Sean Bell is dead, and there is no criminal responsibility for the police. It isn't hard to understand the latter part. Police have to make split-second decisions in highly uncertain and stressful situations. Lethal force, which can be applied at a distance, is widely available. A police officer who guesses that a suspect is holding a cell phone could easily be killed, if that guess is wrong and the object turns out to be a gun. (The first police officer to shoot in the Bell case believed from overheard conversations inside the club that a gun might be present.) I think that this is one of the main reasons that courts are extremely reluctant to convict police after the shooting of an unarmed citizen.

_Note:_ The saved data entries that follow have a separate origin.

-- ==== Sys2Proof/Machine/Agitation.lean ====
section
/-! DEFINITION. Nitrogen-burst agitation (chapter 8): the cadence, the falling due of bursts, the gas arbiter, occupancy and
holds, and the meanings of SET-CHANNEL, SET-GAS-LIMIT, GAS-HOLD and READ-CHANNEL. -/

namespace Sys2Proof.Machine

/-! ### The cadence (R153) -/

/-- R153: one scheduling from the due time `due`: the accumulator steps and the next due becomes `due` plus the interval. -/
def Channel.schedule (c : Channel) (due : LineTime) : Channel :=
  if c.cadence ≤ c.accumulator + c.remainder then
    { c with accumulator := c.accumulator + c.remainder - c.cadence, nextDue := some (plus due (c.interval + 1)) }
  else
    { c with accumulator := c.accumulator + c.remainder, nextDue := some (plus due c.interval) }

/-- R153: q is floor(6000 / B). -/
def intervalBase (cadence : Nat) : Nat := 6000 / cadence

/-- R153: rm is 6000 − q × B. -/
def intervalRemainder (cadence : Nat) : Nat := 6000 - intervalBase cadence * cadence

/-! ### Hold causes -/

def Channel.hasCause (c : Channel) : HoldCause → Bool
  | .supervisor => c.holdSupervisor
  | .trip => c.holdTrip
  | .rescue => c.holdRescue

def Channel.withCause (c : Channel) (k : HoldCause) (b : Bool) : Channel :=
  match k with
  | .supervisor => { c with holdSupervisor := b }
  | .trip => { c with holdTrip := b }
  | .rescue => { c with holdRescue := b }

/-- R160: at least one hold cause stands. -/
def Channel.anyCause (c : Channel) : Bool := c.holdSupervisor || c.holdTrip || c.holdRescue

/-! ### The gas arbiter (R158) -/

/-- R158: the number of BURSTING channels. -/
def State.gasInUse (s : State) : Nat := s.channels.toList.countP (fun c => c.state == .bursting)

/-- R158: of two DEFERRED channels, the one with the earlier deferred due; on a tie the first named, which has the lower
number. -/
def earlierDeferred (best : Option (Nat × LineTime)) (n : Nat) (c : Channel) : Option (Nat × LineTime) :=
  match c.state, c.deferredDue, best with
  | .deferred, some d, none => some (n, d)
  | .deferred, some d, some (m, e) => if earlier d e then some (n, d) else some (m, e)
  | _, _, b => b

/-- R158: the DEFERRED channel whose deferred due is earliest, ties to the lower channel number. -/
def State.firstDeferred (s : State) : Option Nat :=
  ((List.range Config.channels).foldl (fun best n => earlierDeferred best n (s.channel n)) none).map Prod.fst

/-- A channel opens its valve at line time `opens`: BURSTING, with its burst end and its burst count (R156, R158). -/
def Channel.openValve (c : Channel) (opens : LineTime) : Channel :=
  { c with state := .bursting, burstEnd := some (plus opens c.length), deferredDue := none, bursts := satAdd 65535 c.bursts 1 }

/-- R158: a valve that closes is offered in the event that closes it: one closing grants one channel. -/
def State.offerValve (s : State) : State :=
  match s.firstDeferred with
  | some n => s.modChannel n (fun c => c.openValve s.lineTime)
  | none => s

/-! ### Bursts (R156, R157) -/

/-- R156: a burst with due time `due` falls due at channel `n`. -/
def State.fallDue (s : State) (n : Nat) (due : LineTime) : State :=
  match (s.channel n).state with
  | .deferred =>
    s.modChannel n (fun c => { c.schedule due with skips := satAdd 65535 c.skips 1, deferredDue := some due })
  | .bursting => s.modChannel n (fun c => { c.schedule due with skips := satAdd 65535 c.skips 1 })
  | _ =>
    if s.gasInUse < s.gasLimit then s.modChannel n (fun c => (c.schedule due).openValve due)
    else s.modChannel n (fun c => { c.schedule due with state := .deferred, deferredDue := some due })

/-- R157: the burst of channel `n` ends: the valve closes and is offered by the arbiter. -/
def State.endBurst (s : State) (n : Nat) : State :=
  (s.modChannel n (fun c =>
    if c.empty then { c with state := .paused, burstEnd := none, nextDue := none }
    else { c with state := .waiting, burstEnd := none })).offerValve

/-! ### Occupancy (R155) -/

/-- R155: the station of channel `n` becomes occupied. -/
def State.channelOccupied (s : State) (n : Nat) : State :=
  match (s.channel n).state with
  | .paused => (s.modChannel n (fun c => { c with empty := false, accumulator := 0 })).fallDue n s.lineTime
  | .held => s.modChannel n (fun c => { c with empty := false, accumulator := 0, nextDue := some s.lineTime })
  | _ => s.modChannel n (fun c => { c with empty := false })

/-- R155: the station of channel `n` becomes empty. -/
def State.channelEmptied (s : State) (n : Nat) : State :=
  match (s.channel n).state with
  | .waiting => s.modChannel n (fun c => { c with empty := true, state := .paused, nextDue := none })
  | .deferred =>
    s.modChannel n (fun c => { c with empty := true, state := .paused, nextDue := none, deferredDue := none })
  | _ => s.modChannel n (fun c => { c with empty := true })

/-- R155: the station map reports to the assigned channel a change between empty and occupied; `was` is the number of
OCCUPIED slots before the change. -/
def State.reportOccupancy (s : State) (st was : Nat) : State :=
  match (s.station st).gasChannel with
  | some n =>
    if was = 0 ∧ 0 < (s.station st).occupiedCount then s.channelOccupied n
    else if 0 < was ∧ (s.station st).occupiedCount = 0 then s.channelEmptied n
    else s
  | none => s

/-! ### Holds (R160, R161) -/

/-- R160: what becoming HELD does to a channel. -/
def Channel.hold (c : Channel) : Channel := { c with state := .held, burstEnd := none, deferredDue := none }

/-- R160: a hold cause is set on channel `n`. An open valve closes at once and is offered. -/
def State.setHold (s : State) (n : Nat) (k : HoldCause) : State :=
  let c := s.channel n
  let t := s.modChannel n (fun c => c.withCause k true)
  if c.state = .off ∨ c.anyCause then t
  else if c.state = .bursting then (t.modChannel n Channel.hold).offerValve
  else t.modChannel n Channel.hold

/-- R161: the next due is scheduled on until it is later than the line time. `fuel` bounds the schedulings. -/
def Channel.rebase (now : LineTime) : Nat → Channel → Channel
  | 0, c => c
  | fuel + 1, c =>
    match c.nextDue with
    | some d => if reached now d then rebase now fuel (c.schedule d) else c
    | none => c

/-- R161: enough schedulings to pass the line time: each adds at least the interval base. -/
def Channel.rebaseFuel (now : LineTime) (c : Channel) : Nat :=
  match c.nextDue with
  | some d => if reached now d then (now - d).toNat / c.interval + 1 else 0
  | none => 0

/-- R161: a channel leaves HELD when its last hold cause has ended. -/
def Channel.release (now : LineTime) (c : Channel) : Channel :=
  if c.state = .held ∧ c.anyCause = false then
    if c.empty then { c with state := .paused, nextDue := none }
    else { (c.rebase now (c.rebaseFuel now)) with state := .waiting }
  else c

/-- R160, R161: a hold cause ends on channel `n`. -/
def State.clearHold (s : State) (n : Nat) (k : HoldCause) : State :=
  s.modChannel n (fun c => (c.withCause k false).release s.lineTime)

/-- R93, R171: a cause is set on the channel of a station, when its Gas channel field names one. -/
def State.holdStation (s : State) (st : Nat) (k : HoldCause) : State :=
  match (s.station st).gasChannel with
  | some n => s.setHold n k
  | none => s

/-- R95, R175: a cause ends on the channel of a station, when its Gas channel field names one. -/
def State.releaseStation (s : State) (st : Nat) (k : HoldCause) : State :=
  match (s.station st).gasChannel with
  | some n => s.clearHold n k
  | none => s

/-! ### SET-CHANNEL (R152) -/

/-- R152: the burst length after its clamps for the cadence `b`: to [1, 50] and then to at most q − 1. -/
def clampLength (b len : Nat) : Nat := min (clampNat 1 50 len) (intervalBase b - 1)

/-- R152, Station changed: the Gas channel fields of the old and the new station, the counts, the causes, the occupancy. A
channel with no station is recorded empty (log 20). -/
def State.moveChannel (s : State) (n : Nat) (new : Option Nat) : State :=
  let s1 := match (s.channel n).station with
    | some old => s.modStation old (fun stn => { stn with gasChannel := none })
    | none => s
  let s2 := match new with
    | some st => s1.modStation st (fun stn => { stn with gasChannel := some n })
    | none => s1
  let tripped := match new with
    | some st => (match s.bath? st with | some b => b.readiness == .tripped | none => false)
    | none => false
  let raised := match new with
    | some st => s.barRaised st
    | none => false
  let empty := match new with
    | some st => (s.station st).occupiedCount == 0
    | none => true
  s2.modChannel n (fun c => { c with station := new, bursts := 0, skips := 0, holdTrip := tripped, holdRescue := raised,
                                     deferredDue := none, empty := empty })

/-- R152, State: a channel is started as at its first assignment. -/
def State.startChannel (s : State) (n : Nat) : State :=
  let c := s.channel n
  if c.anyCause then
    s.modChannel n (fun c => { c with state := .held, nextDue := if c.empty then none else some s.lineTime })
  else if c.empty then s.modChannel n (fun c => { c with state := .paused, nextDue := none })
  else (s.modChannel n (fun c => { c with state := .waiting })).fallDue n s.lineTime

/-- R152: a SET-CHANNEL that passes its tests, with the clamped cadence and length. -/
def State.applyChannel (s : State) (n : Nat) (new : Option Nat) (enable : Bool) (b len : Nat) : State :=
  let old := s.channel n
  let s1 := if old.station = new then s else s.moveChannel n new
  let s2 := s1.modChannel n (fun c => { c with enable := enable, cadence := b, length := len, interval := intervalBase b,
                                               remainder := intervalRemainder b, accumulator := 0 })
  if new = none ∨ enable = false then
    s2.modChannel n (fun c => { c with state := .off, nextDue := none, deferredDue := none, burstEnd := none })
  else if old.state = .off ∨ old.station ≠ new then s2.startChannel n
  else s2

/-- R152: SET-CHANNEL, its tests in their order. -/
def setChannel (ch st en b len : Nat) (s : State) : State × Reply :=
  match indexOrNone 24 st, yesNoOf en with
  | some new, some enable =>
    if 7 < ch then s.answer .badArg
    else if (s.channel ch).state = .bursting then s.answer .busy
    else
      let refusal : Option Status := match new with
        | none => none
        | some t =>
          if !(s.station t).configured then some .noSuch
          else if (s.station t).cls = .load ∨ (s.station t).cls = .unload then some .badArg
          else if (s.station t).gasChannel = none ∨ (s.station t).gasChannel = some ch then none
          else some .inUse
      match refusal with
      | some r => s.answer r
      | none =>
        let b' := clampNat 1 600 b
        let len' := clampLength b' len
        (s.applyChannel ch new enable b' len').answer (if b' = b ∧ len' = len then .ok else .clamped)
  | _, _ => s.answer .badArg

def execSetChannel (channel station enable cadence length : Nat) (s : State) : Host.Outcome State Fault Refusal :=
  s.request (.setChannel channel station enable cadence length) (setChannel channel station enable cadence length)

/-! ### SET-GAS-LIMIT, GAS-HOLD, READ-CHANNEL -/

/-- R159: SET-GAS-LIMIT. -/
def setGasLimit (g : Nat) (s : State) : State × Reply :=
  if g < 1 ∨ 4 < g then s.answer .badArg
  else if 0 < s.gasInUse then s.answer .busy
  else { s with gasLimit := g }.answer .ok

def execSetGasLimit (limit : Nat) (s : State) : Host.Outcome State Fault Refusal :=
  s.request (.setGasLimit limit) (setGasLimit limit)

/-- R160: GAS-HOLD. -/
def gasHold (ch setting : Nat) (s : State) : State × Reply :=
  match holdSettingOf setting with
  | some b =>
    if 7 < ch then s.answer .badArg
    else if b then (s.setHold ch .supervisor).answer .ok
    else (s.clearHold ch .supervisor).answer .ok
  | none => s.answer .badArg

def execGasHold (channel setting : Nat) (s : State) : Host.Outcome State Fault Refusal :=
  s.request (.gasHold channel setting) (gasHold channel setting)

/-- R160, R192: the set byte of the hold causes. -/
def Channel.causeByte (c : Channel) : List Byte :=
  bytes1 ((if c.holdSupervisor then 1 else 0) + (if c.holdTrip then 2 else 0) + (if c.holdRescue then 4 else 0))

/-- R163, R192: the READ-CHANNEL payload. -/
def channelPayload (s : State) (c : Channel) : List Byte :=
  timeBytes s.lineTime ++ indexByte c.station ++ flagByte c.enable ++ bytes2 c.cadence ++ bytes1 c.length
    ++ bytes2 c.interval ++ bytes2 c.remainder ++ bytes2 c.accumulator ++ bytes1 c.state.code ++ presentTime c.nextDue
    ++ presentTime c.deferredDue ++ presentTime c.burstEnd ++ c.causeByte ++ flagByte c.empty ++ bytes2 c.bursts
    ++ bytes2 c.skips ++ bytes1 s.gasInUse ++ bytes1 s.gasLimit

/-- R163: READ-CHANNEL. -/
def readChannel (ch : Nat) (s : State) : State × Reply :=
  if 7 < ch then s.answer .badArg else (s, { status := .ok, payload := channelPayload s (s.channel ch) })

def execReadChannel (channel : Nat) (s : State) : Host.Outcome State Fault Refusal :=
  s.request (.readChannel channel) (readChannel channel)

/-! ### The line-time events of the channels -/

/-- R156: the line time has reached the next due of a channel in WAITING, DEFERRED or BURSTING. R157 takes a burst end of the
same channel at the same line time first. -/
def State.burstDue (s : State) (n : Nat) : State :=
  let c := s.channel n
  match c.nextDue with
  | some d =>
    if (c.state = .waiting ∨ c.state = .deferred ∨ c.state = .bursting) ∧ reached s.lineTime d then s.fallDue n d else s
  | none => s

/-- R157: the line time has reached the burst end of a BURSTING channel. -/
def State.burstEndDue (s : State) (n : Nat) : State :=
  let c := s.channel n
  match c.burstEnd with
  | some e => if c.state = .bursting ∧ reached s.lineTime e then s.endBurst n else s
  | none => s

/-- R156: BURST-FALLS-DUE; a burst end of the channel that is reached too is taken first (R157). -/
def execBurstFallsDue (channel : Nat) (s : State) : Host.Outcome State Fault Refusal :=
  .next ((s.burstEndDue channel).burstDue channel)

/-- R157: BURST-END. -/
def execBurstEnd (channel : Nat) (s : State) : Host.Outcome State Fault Refusal :=
  .next (s.burstEndDue channel)

end Sys2Proof.Machine
end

But what is the lesson? Well, it is a general point in public policy: the less effective are after-the-fact sanctions, the stronger the case for imposing before-the-fact controls. It is very difficult, and perhaps even undesirable in most circumstances, to hold police accountable for errors in judgment that result in the death of innocent (or even guilty!) civilians. Therefore, one should only initiate police/citizen encounters when the stakes are high. The police who killed Sean Bell were at the strip club as part of an anti-prostitution sting operation.

The criminalisation of prostitution puts prostitutes, clients, and police at great risk. The toll in the US is small relative to the deaths brought on by the criminalisation of drugs, but it is significant nonetheless. The criminalisation of prostitution isn't necessary -- many places get by just fine with legal, regulated prostitution. Even if prostitution policing were perfect and costless, and even if prostitutes were not put at great risk from clients in a prohibition regime, I would not favor the criminalisation of prostitution. But the violence suffered -- by prostitutes, johns, and police -- as a result of criminalisation makes a strong case for a legal, regulated adult sex market. One of the enduring mysteries of vice policy is why this steady violence has had so little impact on improving public policy towards prostitution.